The pretraining is implemented with the bevfusion framework. We use the LiDAR-only model in bevfusion (69.28 NDS) for pretraining.
We provide pretrained models that have been trained on the NuScenes dataset. These models can be used as a starting point for your own tasks or fine-tuning.
Config | Epoch | Download |
---|---|---|
Swin-Base | 50 | Model |
Swin-Large | 50 | Model |
The code is built with following libraries:
- Python >= 3.8, <3.9
- OpenMPI = 4.0.4 and mpi4py = 3.0.3 (Needed for torchpack)

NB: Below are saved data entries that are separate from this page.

-- ==== Sys2Proof/Machine/Tack.lean ====
section
/-! DEFINITION. Tack programs: the image (R210 to R212), strips and phases (R195, R196), inlets and
outlets (R199, R211, R220), registers (R197, R198), the operations (R204 to R209), the built-in
listings (R221, R222), and the A-cycle count (R196, R200, R201). -/
namespace Sys2Proof.Machine

open Sys2Proof

/-! ### The image -/

/-- A binding (R211): area 0 unbound, 1 `SUMS`, 2 `STATE`, 3 `HOLD`. -/
structure Bind where
  area : Nat
  afmt : Nat
  rfmt : Nat
  off  : Nat
  len  : Nat
  rnd  : Nat
  site : Nat
deriving DecidableEq, Repr

def Bind.none : Bind := ⟨0, 0, 0, 0, 0, 0, 0⟩

/-- A phase entry (R212); `when_` is 0 always, 1 only s = 1, 2 only s ≠ 1. -/
structure Phase where
  start : Nat
  len   : Nat
  once  : Bool
  width : Nat
  order : Nat
  when_ : Nat
deriving DecidableEq, Repr

/-- A program as the engine uses it. -/
structure TackProg where
  segs   : List Nat
  gather : Option Nat
  commit : Nat
  ins    : List Bind
  outs   : List Bind
  phases : List Phase
  code   : List Word64
deriving DecidableEq, Repr

def parseBind (b : Bytes) (o : Nat) : Bind :=
  let f := fld b (o + 1) 1
  ⟨fld b o 1, f % 16, f / 16, fld b (o + 2) 2, fld b (o + 4) 2, fld b (o + 6) 1, fld b (o + 7) 1⟩

def parsePhase (b : Bytes) (o : Nat) : Phase :=
  let f := fld b (o + 4) 1
  ⟨fld b o 2, fld b (o + 2) 2, tbit f 0, 32 * 2 ^ bitf f 2 1, bitf f 3 3, bitf f 5 4⟩

/-- The program of an image (R210). -/
def parseProg (b : Bytes) : TackProg :=
  let g := fld b 0xC 2
  { segs := (List.range 4).map (fun k => bitf (fld b 0xE 2) (4 * k + 3) (4 * k)),
    gather := if g = 0xFFFF then Option.none else some g,
    commit := fld b 8 4,
    ins := (List.range 8).map (fun k => parseBind b (0x20 + 8 * k)),
    outs := (List.range 4).map (fun k => parseBind b (0x60 + 8 * k)),
    phases := (List.range (min 4 (fld b 6 1))).map (fun k => parsePhase b (0x80 + 8 * k)),
    code := (List.range (min 2048 (fld b 4 2))).map (fun j => BitVec.ofNat 64 (fld b (0x100 + 8 * j) 8)) }

/-! ### The built-in programs (R221, R222) -/

def vI (n : Nat) : Nat := 0x20 + n
def vO (n : Nat) : Nat := 0x28 + n

/-- An instruction word from its fields. -/
def asm (cls op pred dst a b c fmt ssel xf : Nat) : Word64 :=
  tackWord (BitVec.ofNat 4 cls) (BitVec.ofNat 6 op)
    ⟨BitVec.ofNat 3 pred, false, BitVec.ofNat 6 dst, BitVec.ofNat 6 a, BitVec.ofNat 6 b, BitVec.ofNat 6 c,
     BitVec.ofNat 3 fmt, BitVec.ofNat 2 ssel, BitVec.ofNat 21 xf⟩

/-- A class 0x1 instruction; `ss` as `SSEL`. -/
def arith (op dst a b c ss : Nat) : Word64 := asm 1 op 0 dst a b c 0 ss 0
def aMul (d a b ss : Nat) : Word64 := arith 2 d a b 0 ss
def aFma (d a b c ss : Nat) : Word64 := arith 3 d a b c ss
def aFnma (d a b c ss : Nat) : Word64 := arith 4 d a b c ss
def aMov (d a : Nat) : Word64 := asm 2 0 0 d a 0 0 0 0 0

/-- A class 0x7 instruction with an absolute `IMM`. -/
def access (op pred dst a imm : Nat) : Word64 :=
  let lo := imm * 2 ^ 7
  asm 7 op pred dst a 0 (bitf lo 31 26) (bitf lo 25 23) (bitf lo 22 21) (bitf lo 20 0)

def sgdCode : List Word64 :=
  [aMul 0 (vI 0) 5 2, aFma 0 4 (vI 1) 0 1, aFma 2 1 (vI 2) 0 1, aMov (vO 1) 2, aFnma (vO 0) 0 2 (vI 1) 1]

def adamHead : List Word64 :=
  [aMul 4 (vI 0) 5 2, aMul 5 4 8 2, aFma 2 1 (vI 2) 5 1, aMul 6 4 4 0, aMul 9 6 9 2, aFma 3 2 (vI 3) 9 1]
def adamStore : List Word64 := [aMov (vO 1) 2, aMov (vO 2) 3]
/-- Lines 4 to 7 at s ≠ 1, and at s = 1 with g in operand `g`. -/
def adamRoot : List Word64 :=
  [aMul 7 2 10 2, aMul 8 3 11 2, arith 6 8 8 0 0 0, arith 0 8 8 3 0 2, arith 5 7 7 8 0 0]
def adamRoot1 (g : Nat) : List Word64 := [arith 6 8 6 0 0 0, arith 0 8 8 3 0 2, arith 5 7 g 8 0 0]
def adamTail : List Word64 := [aFma 7 4 (vI 1) 7 1, aFnma (vO 0) 0 7 (vI 1) 1]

- Pillow = 8.4.0 (see here)
- PyTorch >= 1.9, <= 1.10.2
- tqdm
- torchpack
- mmcv = 1.4.0
- mmdetection = 2.20.0
- nuscenes-dev-kit
After installing these dependencies, please run this command to install the codebase:
python setup.py develop
Please follow the instructions from here to download and preprocess the nuScenes dataset. After data preparation, you will be able to see the following directory structure (as is indicated in mmdetection3d):
mmdetection3d
├── mmdet3d
├── tools
├── configs
├── data
│ ├── nuscenes
│ │ ├── maps
│ │ ├── samples
│ │ ├── sweeps
│ │ ├── v1.0-test
| | ├── v1.0-trainval
│ │ ├── nuscenes_database
│ │ ├── nuscenes_infos_train.pkl
│ │ ├── nuscenes_infos_val.pkl
│ │ ├── nuscenes_infos_test.pkl
│ │ ├── nuscenes_dbinfos_train.pkl
To set up the LiDAR model for pretraining, follow these steps:
Download the LiDAR model weights from bevfusion.
Download the Swin-Base/Swin-Large weights from MixMAE.
We provide instructions to reproduce our results on nuScenes. You can use pytorch or slurm for distributed training.
For example, the Swin-Base model can be pretrained with:
sh run_pretrain.sh partition 8 config/pretrain_base_50ep.yaml runs/pretrain/pretrain_base_50ep
The large model can be pretrained as the same.
The pretraining code is based on bevfusion.